(Stored items)
..............................

theorem applyReport_frame (p : Plan) (e : Fin 16) (chars : List LinkChar) (s : State) :
    sameBesides [.link, .faults] s (applyReport p e chars s) := by
  unfold applyReport; simp only; split
  · exact sameBesides_step (reportEnd_frame _ _ _) (by decide) (sameBesides_mono (updEntry_frame s e _) (by decide))
  · exact sameBesides_step (report_frame _ _ _) (by decide) (sameBesides_mono (updEntry_frame s e _) (by decide))

theorem applyLimits_frame (e : Fin 16) (marked : Bool) (s : State) : sameBesides [.link] s (applyLimits e marked s) := by
  unfold applyLimits; simp only; split
  · exact updEntry_frame s e _
  · exact sameBesides_trans (updEntry_frame s e _) (setLink_frame _ _)

theorem applyReply_frame (p : Plan) (x : LinkTransaction) (chars : List LinkChar) (s : State) :
    sameBesides [.link, .reg, .heat, .inp, .faults] s (applyReply p x chars s) := by
  have a : sameBesides [.link, .reg, .heat, .inp, .faults] s
      (if (x.command == .report) = true then applyReport p x.entry chars s else s) := by
    split
    · exact sameBesides_mono (applyReport_frame p _ chars s) (by decide)
    · exact sameBesides_refl _ _
  unfold applyReply; simp only
  generalize (if (x.command == .report) = true then applyReport p x.entry chars s else s) = u at a
  split
  · split
    · exact sameBesides_step (applyLimits_frame _ _ _) (by decide) a
    · split
      · exact a
      · exact sameBesides_trans a (applyReading_frame p _ _ _ _)
  · exact sameBesides_trans a (applyMiss_frame p _ _)

theorem endTransaction_frame {l : List Block} (p : Plan) (x : LinkTransaction) (f : State → State) (s : State)
    (h : sameBesides l s (f s)) (hl : Block.link ∈ l) : sameBesides l s (endTransaction p x f s) := by
  have a : ∀ u, sameBesides l s u → sameBesides l s
      (choose p (releaseLink (u.setLink { u.link with contentions := 0 }))) := fun u hu =>
    sameBesides_step (choose_frame p _) (by simp [hl]) (sameBesides_step (setLink_frame _ _) (by simp [hl])
      (sameBesides_step (setLink_frame _ _) (by simp [hl]) hu))
  unfold endTransaction; simp only; split
  · exact a s (sameBesides_refl _ _)
  · exact a _ h

theorem invalidReply_frame (p : Plan) (x : LinkTransaction) (s : State) :
    sameBesides [.link, .reg, .heat, .inp, .faults] s (invalidReply p x s) := by
  unfold invalidReply; split
  · exact endTransaction_frame p x _ s (applyMiss_frame p _ s) (by decide)
  · exact sameBesides_mono (setLink_frame s _) (by decide)

theorem contend_frame (p : Plan) (x : LinkTransaction) (s : State) :
    sameBesides [.link, .reg, .heat, .inp, .faults] s (contend p x s) := by
  have a : sameBesides [.link, .reg, .heat, .inp, .faults] s (if x.dropped = true then s else applyMiss p x.entry s) := by
    split
    · exact sameBesides_refl _ _
    · exact applyMiss_frame p _ s
  unfold contend; simp only
  generalize (if x.dropped = true then s else applyMiss p x.entry s) = u at a
  split
  · exact sameBesides_step (choose_frame p _) (by decide) (sameBesides_step (setLink_frame _ _) (by decide)
      (sameBesides_step (setLink_frame _ _) (by decide) a))
  · exact sameBesides_step (report_frame _ _ _) (by decide) (sameBesides_step (setLink_frame _ _) (by decide) a)

theorem replyEnd_frame (chars : List LinkChar) (p : Plan) (x : LinkTransaction) (s : State) :
    sameBesides [.link, .reg, .heat, .inp, .faults] s (replyEnd chars p x s) := by
  unfold replyEnd; split
  · exact sameBesides_trans (sameBesides_mono (reportEnd_frame s _ _) (by decide))
      (endTransaction_frame p x _ _ (applyReply_frame p x chars _) (by decide))
  · exact invalidReply_frame p x s

/-! ## Memory path -/

theorem onesReceived_frame (n : Nat) (s : State) : sameBesides [.mem] s (onesReceived n s) := setMem_frame s _

/-- In a held transaction a command byte, with the bytes after it, is received as ones and does nothing else (R16). -/
theorem onCommand_held (first : BusByte) (more : List BusByte) (f : Tracked → State → State) (s : State)
    (h : s.mem.txn = .held) : onCommand first more f s = onesReceived (1 + more.length) s := by simp [onCommand, h]

/-- In an untracked transaction a command byte, with the bytes after it, is forwarded and does nothing else (R5). -/
theorem onCommand_untracked (first : BusByte) (more : List BusByte) (f : Tracked → State → State) (s : State)
    (h : s.mem.txn = .untracked) : onCommand first more f s = s.setMem (forwardBytes (first :: more) s.mem) := by
  simp [onCommand, h]
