/-- Settles O9: the reset values of the plan store, the device record's generation, and the shadow that the load writes. -/
theorem planStoreAtEveryReset : Obligations.PlanStoreAtEveryReset := by
  refine ⟨fun s k => ?_, fun s status contents waiting idle size => ?_, fun s running => ?_⟩
  · obtain ⟨t, taken, plan⟩ := exec_resetCommand_plan k s
    have inactive : t.plan.active = none := by rw [plan]; rfl
    refine ⟨t, taken, inactive, planStatus_of_no_plan inactive, ?_, ?_⟩
    · rw [liveImage_generation, activeGeneration_of_no_plan inactive]
    · rw [plan]
      exact ⟨rfl, rfl, rfl, rfl, rfl, rfl, rfl⟩
  · refine ⟨_, rfl, fun o inShadow => ?_⟩
    rw [finish_plan, sequenceRuns_shadow status waiting idle size]
    simpa using Shadow.read_ofBytes contents 0 o (by omega) (by omega)
  · exact ⟨_, rfl, by rw [finish_plan, sequenceEnds_check running]⟩

end Sys2Proof.Machine

/-!
PROOFS of the statement about the id of a new override entry (R76).
-/

namespace Sys2Proof.Machine

/-! ## The ids that are tried, in their order -/

/-- The id tried at place `k`: the ids that follow the last assigned one, counting 1 to 255 and again from 1 (R76). -/
def triedId (o : OverrideList) (k : Nat) : Nat := (o.lastId + k) % 255 + 1

/-- Whether an entry carries the id tried at place `k`. -/
def TriedIdTaken (o : OverrideList) (k : Nat) : Prop := ∃ e ∈ o.entries, e.id = triedId o k

theorem triedId_pos (o : OverrideList) (k : Nat) : 1 ≤ triedId o k := Nat.le_add_left ..

theorem triedId_le (o : OverrideList) (k : Nat) : triedId o k ≤ 255 := Nat.mod_lt _ (by decide)

/-- One turn tries no id twice. -/
theorem triedId_injOn (o : OverrideList) {j k : Nat} (hj : j < 255) (hk : k < 255) (same : triedId o j = triedId o k) :
    j = k := by
  have : (o.lastId + j) % 255 = (o.lastId + k) % 255 := Nat.succ.inj same
  omega

/-- One turn tries 255 ids, so a shorter list of entries leaves one of them free. -/
theorem exists_triedId_free (o : OverrideList) (room : o.entries.length < 255) : ∃ k < 255, ¬ TriedIdTaken o k := by
  by_contra! taken
  have nodup : ((List.range 255).map (triedId o)).Nodup :=
    List.nodup_range.map_on fun j hj k hk => triedId_injOn o (List.mem_range.1 hj) (List.mem_range.1 hk)
  have carried : (List.range 255).map (triedId o) ⊆ o.entries.map (·.id) := by
    intro i tried
    obtain ⟨k, hk, rfl⟩ := List.mem_map.1 tried
    exact List.mem_map.2 (taken k (List.mem_range.1 hk))
  have length_le := (List.subperm_of_subset nodup carried).length_le
  simp only [List.length_map, List.length_range] at length_le
  omega

/-- The search for a new id answers the tried id at the first free place. -/
theorem nextId_eq_triedId {o : OverrideList} {k : Nat} (hk : k < 255) (free : ¬ TriedIdTaken o k)
    (first : ∀ j < k, TriedIdTaken o j) : nextId o = triedId o k := by
  have found : (List.range 255).find? ((fun i => !o.entries.any fun e => e.id == i) ∘ triedId o) = some k := by
    rw [List.find?_range_eq_some]
    refine ⟨?_, List.mem_range.2 hk, fun j hj => ?_⟩
    · simpa [TriedIdTaken] using free
    · simpa [TriedIdTaken] using first j hj
  change (((List.range 255).map (triedId o)).find? _).getD 0 = _
  rw [List.find?_map, found]
  rfl

/-- With room in the list, the new id is the tried id at a free place, and every place before it is taken. -/
theorem exists_nextId_eq_triedId (o : OverrideList) (room : o.entries.length < 255) :
    ∃ k < 255, nextId o = triedId o k ∧ ¬ TriedIdTaken o k ∧ ∀ j < k, TriedIdTaken o j := by
  classical
  have some_free := exists_triedId_free o room
  obtain ⟨hk, free⟩ := Nat.find_spec some_free
  have first : ∀ j < Nat.find some_free, TriedIdTaken o j := fun j hj =>
    not_not.1 fun free_j => Nat.find_min some_free hj ⟨hj.trans hk, free_j⟩
  exact ⟨_, hk, nextId_eq_triedId hk free first, free, first⟩

/-! ## The list at the resets -/

/-- The start of a reset empties the override list and its last assigned id is 0, whatever the reset's kind (R76). -/
theorem exec_resetCommand_ovr (k : ResetKind) (s : State) :
    ∃ t, exec (resetCommand k) s = .next t ∧ t.ovr = { entries := [], lastId := 0 } := by
  cases k <;> exact ⟨_, rfl, rfl⟩

/-- With no entries the id right after the last assigned one is free, so it is the new id. -/
theorem nextId_of_no_entries {o : OverrideList} (empty : o.entries = []) : nextId o = triedId o 0 :=
  nextId_eq_triedId (by decide) (by simp [TriedIdTaken, empty]) (by simp)

/-- Settles O38: the ids tried in one turn are distinct and more than the entries, so the search meets a first free one; at a reset
it starts from an empty list. -/
theorem newOverrideIdIsTheFirstFreeOne : Obligations.NewOverrideIdIsTheFirstFreeOne := by
  refine ⟨fun o few => ?_, fun s k => ?_⟩
  · obtain ⟨k, hk, new, free, first⟩ := exists_nextId_eq_triedId o (by omega)
    refine ⟨k, hk, new, fun e he carried => free ⟨e, he, carried.trans new⟩, first, ?_, ?_, fun _ _ _ _ => rfl⟩
    · rw [new]
      exact triedId_pos o k
    · rw [new]
      exact triedId_le o k
  · obtain ⟨t, taken, ovr⟩ := exec_resetCommand_ovr k s
    refine ⟨t, taken, by rw [ovr], by rw [ovr], ?_⟩
    rw [nextId_of_no_entries (by rw [ovr]), ovr]
    rfl

end Sys2Proof.Machine
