-- ==== Sys2Proof/Syntax.lean ====
section
/-! DEFINITION. The instructions of TWE: one constructor for each row of spec/opcode_table.json
(30_encoding.md R73). A constructor holds the operands R72 gives its row and no ignored bit (R77). -/

namespace Sys2Proof

/-- One host access to TWE, by its row (30_encoding.md R73). -/
inductive Instr where
  /-- CTRL write, code 0b000 (40_bus_commands.md R101). -/
  | nop
  /-- CTRL write, code 0b001 (R102). -/
  | start
  /-- CTRL write, code 0b010 (R103). -/
  | stop
  /-- CTRL write, code 0b011 (R104). -/
  | write
  /-- CTRL write, code 0b100 (R105). -/
  | readAck
  /-- CTRL write, code 0b101 (R106). -/
  | readNack
  /-- CTRL write, reserved code 0b11c; `c` is the low bit of the code (R107). -/
  | cmdRsv (c : BitVec 1)
  /-- STATUS write; bits 4 and 5 of `imm8` act (41_register_access.md R142). -/
  | wrStatus (imm8 : Byte)
  /-- DATA write (R143). -/
  | wrData (imm8 : Byte)
  /-- Write of a reserved offset: 0x3 when `o` = 0, 0x7 when `o` = 1 (R146). -/
  | wrRsv (o : BitVec 1) (imm8 : Byte)
  /-- CRC_CTRL write with `D[0]` = 0 (43_crc.md R193). -/
  | crcCtrlNop
  /-- CRC_CTRL write with `D[0]` = 1 (R192). -/
  | crcInit
  /-- CRC_DATA write (R195). -/
  | crcFeed (imm8 : Byte)
  /-- CRC_ACC write, ignored (R198). -/
  | wrCrcAcc (imm8 : Byte)
  /-- CTRL read (41_register_access.md R140). -/
  | rdCtrl
  /-- STATUS read (R141). -/
  | rdStatus
  /-- DATA read (R144). -/
  | rdData
  /-- Read of a reserved offset: 0x3 when `o` = 0, 0x7 when `o` = 1 (R145). -/
  | rdRsv (o : BitVec 1)
  /-- CRC_CTRL read (43_crc.md R194). -/
  | rdCrcCtrl
  /-- CRC_DATA read (R196). -/
  | rdCrcData
  /-- CRC_ACC read (R197). -/
  | rdCrcAcc
deriving DecidableEq, Repr

end Sys2Proof
end

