-- ==== Sys2Proof/Machine/Flags.lean ====
section
/-! DEFINITION. The bytes CTRL and STATUS read as, and the write-1-to-clear of STATUS
(10_state.md R21 to R28). -/

namespace Sys2Proof.Machine

/-- STATUS reads as `0b00 ++ WCOL ++ ERR ++ NACK ++ OPEN ++ BUSY ++ DONE` (10_state.md R28). -/
def statusByte (s : State) : Byte :=
  0b00#2 ++ BitVec.ofBool s.wcol ++ BitVec.ofBool s.err ++ BitVec.ofBool s.nack ++
    BitVec.ofBool s.opened ++ BitVec.ofBool s.busy ++ BitVec.ofBool s.done

/-- CTRL reads as the last accepted command, bits 7:3 as 0 (10_state.md R21; 41_register_access.md R140). -/
def ctrlByte (s : State) : Byte := s.cmd.zeroExtend 8

/-- Write 1 to clear ERR (bit 4) and WCOL (bit 5); every other bit is ignored (41_register_access.md
R142). -/
def clearFlags (d : Byte) (s : State) : State :=
  { s with err := s.err && !clearsErr d, wcol := s.wcol && !clearsWcol d }

end Sys2Proof.Machine
end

..............................

The task:
All that belongs in your answer is the stretch of entries above from the line with "0b011 (R104). -/" through the line with "1) (imm8 : Byte)", printed exactly.

Response for this exercise:
  /-- CTRL write, code 0b011 (R104). -/
  | write
  /-- CTRL write, code 0b100 (R105). -/
  | readAck
  /-- CTRL write, code 0b101 (R106). -/
  | readNack
  /-- CTRL write, reserved code 0b11c; `c` is the low bit of the code (R107). -/
  | cmdRsv (c : BitVec 1)
  /-- STATUS write; bits 4 and 5 of `imm8` act (41_register_access.md R142). -/
  | wrStatus (imm8 : Byte)
  /-- DATA write (R143). -/
  | wrData (imm8 : Byte)
  /-- Write of a reserved offset: 0x3 when `o` = 0, 0x7 when `o` = 1 (R146). -/
  | wrRsv (o : BitVec 1) (imm8 : Byte)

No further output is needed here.